Lalu kuulurkan tanganku untuk menyalimi pria kedua. Tapi dia tak mengangkat tangannya, bahkan melihatkupun juga tidak. Matanya masih terfokus pada handphone miliknya yang kuyakini itu puluhan juta rupiah.

"Zidan" hanya itu yang keluar dari bibirnya. Sherly menatapku kasihan. Tapi aku membalasnya senyum tipis saja. Aku bahkan terbiasa dengan orang-orang yang bersikap sinis seperti itu.

Pria yang ketiga, lebih sadis.

"Cupu banget lo." Ucapnya sarkastik. Tatapan matanya juga tajam. Dia bahkan nggak bilang namanya siapa.

"Santai Do." Ucap cewek yang belum kukenal.

"Do?
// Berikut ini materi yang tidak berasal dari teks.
/-- The length at which a sequence's interval is predicted (R301). -/
def lengthFor (overcommit : Bool) (promptLen expect maxLen : Nat) : Nat := if overcommit then promptLen + expect else maxLen

/-- The predicted interval of an open sequence at a slowdown. -/
def State.intervalOf (s : State) (i : Nat) (slow : Rat) : Rat :=
  let x := s.seq i
  let e := x.entry
  s.predictItl e.imageTag e.specMode e.candidates e.saplingTag (lengthFor e.overcommit e.promptLen x.expect e.maxLen) slow

/-- Does a slowdown factor keep every running sequence of an image in a set of classes within its target (H of R302)? A suspended
sequence does not count. (DEDUCED: log 163.) -/
def State.headroom (s : State) (tag : Nat) (classes : Nat → Bool) (factor : Rat) : Bool :=
  let slow := s.slowdown tag (s.loadU tag)
  (s.running tag).all (fun i =>
    let e := (s.seq i).entry
    !classes e.cls || decide (e.itlTarget = 0) || decide (factor * s.intervalOf i slow ≤ e.itlTarget))

/-! ## Variants (R274) -/

/-- The variant of an image. -/
def State.variant (s : State) (tag v : Nat) : Option Variant := (s.image tag).bind (fun x => tblFind x.variants v)

/-- The state with a variant replaced. -/
def State.setVariant (s : State) (tag v : Nat) (y : Variant) : State :=
  s.modImage tag (fun x => { x with variants := tblSet x.variants v y })

/-- Does a sequence of a variant stand open: in OPENING, PREFILL, DECODE or SUSPENDED? -/
def State.variantUsed (s : State) (tag v : Nat) : Bool :=
  (s.seqsOf tag).any (fun i => (s.seq i).entry.variant == v && (s.seq i).entry.state != seqFelling)

/-- Does a variant serve new sequences: hot and not marked? -/
def Variant.servesNew (y : Variant) : Bool := y.hot && !y.marked

/-- Pool tiers of a layer that have their place in their tiles, and that no hot or loading variant holds, or an image variant in a set frees. -/
def State.freePool (s : State) (tag : Nat) (freed : List Nat) (layer : Nat) : List (Nat × Nat × Nat × Nat) :=
  match s.image tag with
  | none => []
  | some x =>
    let held := x.variants.flatMap (fun p => if p.1 ∈ freed ∨ p.2.marked then [] else p.2.pool)
    let wanted := x.variants.flatMap (fun p => if p.2.loading then p.2.pool else [])
    (((x.file.layerTable)[layer]?.map (fun l => l.poolTiers)).getD []).filter (fun q => q ∉ held ∧ q ∉ wanted ∧ s.hasPlace (poolTile q) q.2.2.2)

/-- Pool tiers for every staged tier of a variant, in order; none where a layer has too few. -/
def assignPool (free : Nat → List (Nat × Nat × Nat × Nat)) : List VariantTier → List (Nat × Nat × Nat × Nat) →
    Option (List (Nat × Nat × Nat × Nat))
  | [], acc => some acc
  | v :: r, acc =>
    match (free v.layer).find? (fun q => decide (q ∉ acc)) with
    | some q => assignPool free r (acc ++ [q])
    | none => none

/-- The tiers of a cold variant and the variants to mark for it: free tiers, else those of the hot variants used least recently that
have no open sequence and no mark (R274); `fuel` bounds the marks. None when none can be evicted. -/
def State.planVariant (s : State) (tag : Nat) (y : Variant) : Nat → List Nat → Option (List (Nat × Nat × Nat × Nat) × List Nat)
  | fuel, marks =>
    match assignPool (s.freePool tag marks) y.staged [] with
    | some ps => some (ps, marks)
    | none =>
      match fuel with
      | 0 => none
      | fuel + 1 =>
        let vs := ((s.image tag).map (fun x => x.variants)).getD []
        let cand := vs.filter (fun p => p.2.hot && !p.2.marked && !s.variantUsed tag p.1 && decide (p.1 ∉ marks))
        match (sortBy cand (fun a b => decide (a.2.lastUsed ≤ b.2.lastUsed))).head? with
        | some p => s.planVariant tag y fuel (marks ++ [p.1])
        | none => none

/-- What an admission needs for its variant: nothing, or its tiers with the variants to mark; none where the admission must wait. -/
def State.variantNeed (s : State) (r : OpenReq) : Option (Option (List (Nat × Nat × Nat × Nat) × List Nat)) :=
  if r.variant = 0 then some none else
  match s.variant r.tag r.variant with
  | none => some none
  | some y =>
    if y.servesNew || y.loading then some none
    else (s.planVariant r.tag y (((s.image r.tag).map (fun x => x.variants.length)).getD 0) []).map some

/-- t_var of a request (R274, R301). -/
def State.tVar (s : State) (r : OpenReq) : Rat :=
  match s.variantNeed r, s.variant r.tag r.variant with
  | some (some (ps, _)), _ => roundTime * s.variantRounds ps
  | _, some y => if y.hot then 0 else roundTime * s.variantRounds y.pool
  | _, none => 0

/-! ## Mirror pool (R394, R396, R406) -/

/-- The partner's tag for an image that is mirrorable: byte-identical on both modules (R391). -/
def State.partnerTag (s : State) (tag : Nat) : Option Nat :=
  match s.image tag, s.twin.partner with
  | some x, some p => (p.images.find? (fun q => q.2 == x.file.digest)).map (fun q => q.1)
  | _, _ => none

/-- Does a new reservation of a mirrorable image fit the ledger of the partner's mirror pool? -/
def State.mirrorFits (s : State) (pages entries : Nat) : Bool × Bool :=
  match s.twin.partner with
  | none => (true, true)
  | some p =>
    let own := s.openSeqs.filter (fun i => (s.seq i).mirrored)
    (decide (p.heldPages + (own.map (fun i => (s.seq i).entry.pagesReserved)).sum + pages ≤ p.mirrorPages),
     decide (p.heldEntries + own.length + entries ≤ p.mirrorEntries))

/-- Pages that the module's own sequences may reserve: the pool without its mirror pages (R396). -/
def State.ownPool (s : State) : Nat := s.poolTotal - s.prot.mirrorPages

/-- Entries that the mirror pool counts: partner entries, and restored ones until they close. -/
def State.mirrorHeld (s : State) : List Nat := s.openSeqs.filter (fun i => (s.seq i).entry.partner || decide (i ∈ s.twin.restored))

/-- Pages reserved by the module's own sequences. -/
def State.ownReserved (s : State) : Nat :=
  ((s.openSeqs.filter (fun i => decide (i ∉ s.mirrorHeld))).map (fun i => (s.seq i).entry.pagesReserved)).sum

/-! ## The decision (R303, R304) -/

/-- Reasons of R304. -/
def rsLoad : Nat := 0x10
def rsPages : Nat := 0x11
def rsEntries : Nat := 0x12
def rsVariant : Nat := 0x13
def rsQuota : Nat := 0x14
def rsNotCleared : Nat := 0x15
def rsNotServing : Nat := 0x20
def rsLength : Nat := 0x21
def rsTarget : Nat := 0x22
def rsTooLarge : Nat := 0x23
def rsDraining : Nat := 0x24
def rsShed : Nat := 0x25
def rsClass : Nat := 0x26

/-- Never (R304). -/
def never : Nat := 0xFFFFFFFF

/-- The CLOSED entries that can be opened now, lowest first (R314; log 73). -/
def State.openable (s : State) : Nat → Nat → List Nat
  | _, 0 => []
  | from_, n + 1 =>
    match ((upTo (32768 - from_)).find? (fun k =>
        let x := s.seq (from_ + k)
        x.entry.state == seqClosed && decide (x.reuseAt ≤ s.tally))).map (fun k => from_ + k) with
    | some i => i :: s.openable (i + 1) n
    | none => []

/-- The entries that a request opens: its own, then its sapling's; none where the table has too few. -/
def State.entriesFor (s : State) (r : OpenReq) : Option (List Nat) :=
  let n := if r.spec = 0 then 1 else 2
  let own := s.openSeqs.filter (fun i => decide (i ∉ s.mirrorHeld))
  if 32768 < own.length + n + s.prot.mirrorEntries then none else
  let is := s.openable 0 n
  if is.length = n then some is else none

/-- t_free in µs: the first predicted end among open sequences whose end would release what is missing, clamped to the class's retry
range (R304; log 74). -/
def State.tFree (s : State) (r : OpenReq) : Nat :=
  let c := s.classRec r.cls
  let ends := (s.openSeqs.filter (fun i => !(s.seq i).entry.partner)).map (fun i =>
    let e := (s.seq i).entry
    (((e.tokensLeft : Rat) * s.intervalOf i (s.slowdown e.imageTag (s.loadU e.imageTag))) / 1000).ceil.toNat)
  let t := (sortBy ends (fun a b => decide (a ≤ b))).headD 0
  max (1000 * c.retryMin) (min (1000 * c.retryMax) t)

/-- A shed hold that covers a request: its end (R311). -/
def State.holdFor (s : State) (r : OpenReq) : Option Nat :=
  ((s.sheds.filter (fun h => decide (h.tenant = r.tenant ∧ (h.image = 0 ∨ h.image = r.tag) ∧ h.cls ≤ r.cls ∧ s.tally < h.until_))).map
    (fun h => h.until_)).max?

/-- Is an image loaded and able to take sequences (R303, R466)? -/
def State.admits (s : State) (tag : Nat) : Bool :=
  match s.image tag with
  | some x => x.state == 1 || x.state == 2
  | none => false

/-- DEDUCED: log 171. (DEDUCED: log 171.) -/
def State.clearedImage (s : State) (tag : Nat) : Bool := ((s.image tag).map (fun x => x.cleared)).getD false

/-- Predictions and headroom of a request at a load, with an added delay (R303, R306). -/
def State.loadOk (s : State) (r : OpenReq) (u extra : Rat) : Bool :=
  let wp := s.prefillWeight r.tag
  let slow := s.slowdown r.tag (u + wp)
  let tt := s.ttftTarget r
  let it := s.itlTarget r
  let n := lengthFor r.overcommit r.promptLen (s.expectOf r) r.maxLen
  (decide (tt = 0) || decide (s.predictTtft r slow (s.tVar r) + extra ≤ tt))
  && (decide (it = 0) || decide (s.predictItl r.tag r.spec r.cand r.sapling n
      (s.slowdown r.tag (u + s.decodeWeight r.tag r.spec r.cand)) ≤ it))
  && s.headroom r.tag (fun c => decide (c ≤ r.cls)) (slow / s.slowdown r.tag u)

/-- Victims of R306 in their order: lowest priority first, then the most recently opened. -/
def State.victimOrder (s : State) (r : OpenReq) : List Nat :=
  sortBy ((s.running r.tag).filter (fun i =>
    let e := (s.seq i).entry
    decide (r.cls < e.cls) && (s.classRec e.cls).suspendable && decide ((s.seq i).protected_ ≤ s.tally))) (fun a b =>
      let x := (s.seq a).entry
      let y := (s.seq b).entry
      decide (y.cls < x.cls ∨ (x.cls = y.cls ∧ y.openTally ≤ x.openTally)))

/-- The shortest run of victims whose removal makes the load fit; none when all do not. -/
def State.victims (s : State) (r : OpenReq) : Option (List Nat) :=
  let vs := s.victimOrder r
  ((upTo (vs.length + 1)).map (fun n => vs.take n)).find? (fun v =>
    let u := s.loadU r.tag - (v.map s.weightOf).foldl (· + ·) 0
    let step := (v.map (fun i => s.intervalOf i (s.slowdown r.tag (s.loadU r.tag)))).foldl max 0
    s.loadOk r u step)

/-- What R303 decides: refuse or defer with a reason and a retry time, or grant with the victims to suspend. -/
inductive Decision where
  | refuse (reason retry : Nat)
  | defer (reason retry : Nat)
  | grant (victims entries : List Nat) (variant : Option (List (Nat × Nat × Nat × Nat) × List Nat))
deriving DecidableEq, Repr

/-- Is a tenant at its quota (TEN_SET_QUOTA)? -/
def State.overQuota (s : State) (r : OpenReq) (pages : Nat) : Bool :=
  let t := s.tenant r.tenant
  let own := s.openSeqs.filter (fun i => (s.seq i).entry.tenant == r.tenant && !(s.seq i).entry.partner)
  (match t.maxSeqs with
    | some n => decide (n ≤ own.length)
    | none => false)
  || (match t.maxPages with
    | some n => decide (n < (own.map (fun i => (s.seq i).entry.pagesReserved)).sum + pages)
    | none => false)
Namanya komodo?" Batinku tertawa.

"Adelyn." Tangannya terulur untuk menjabat tanganku.

Aku terperangah, tanganku refleks membalas uluran tangannya. Kulihat deretan gigi putih dengan senyum menawan itu. Mana ada laki-laki yang tak mau dengannya. Senyumnya manis, tapi seperti ada sesuatu yang ia rencanakan. Aku tak tahu itu, dan tak mau tahu. Itu bukan urusanku.

"Main kerumah gue ya?" Ucap Adelyn ramah. Kedipan matanya seolah menghipnotisku untuk menjawab 'ya'. Senyumnya, mencurigakan.

"Ah, iya." Kujawab dengan anggukan dan sedikit keraguan.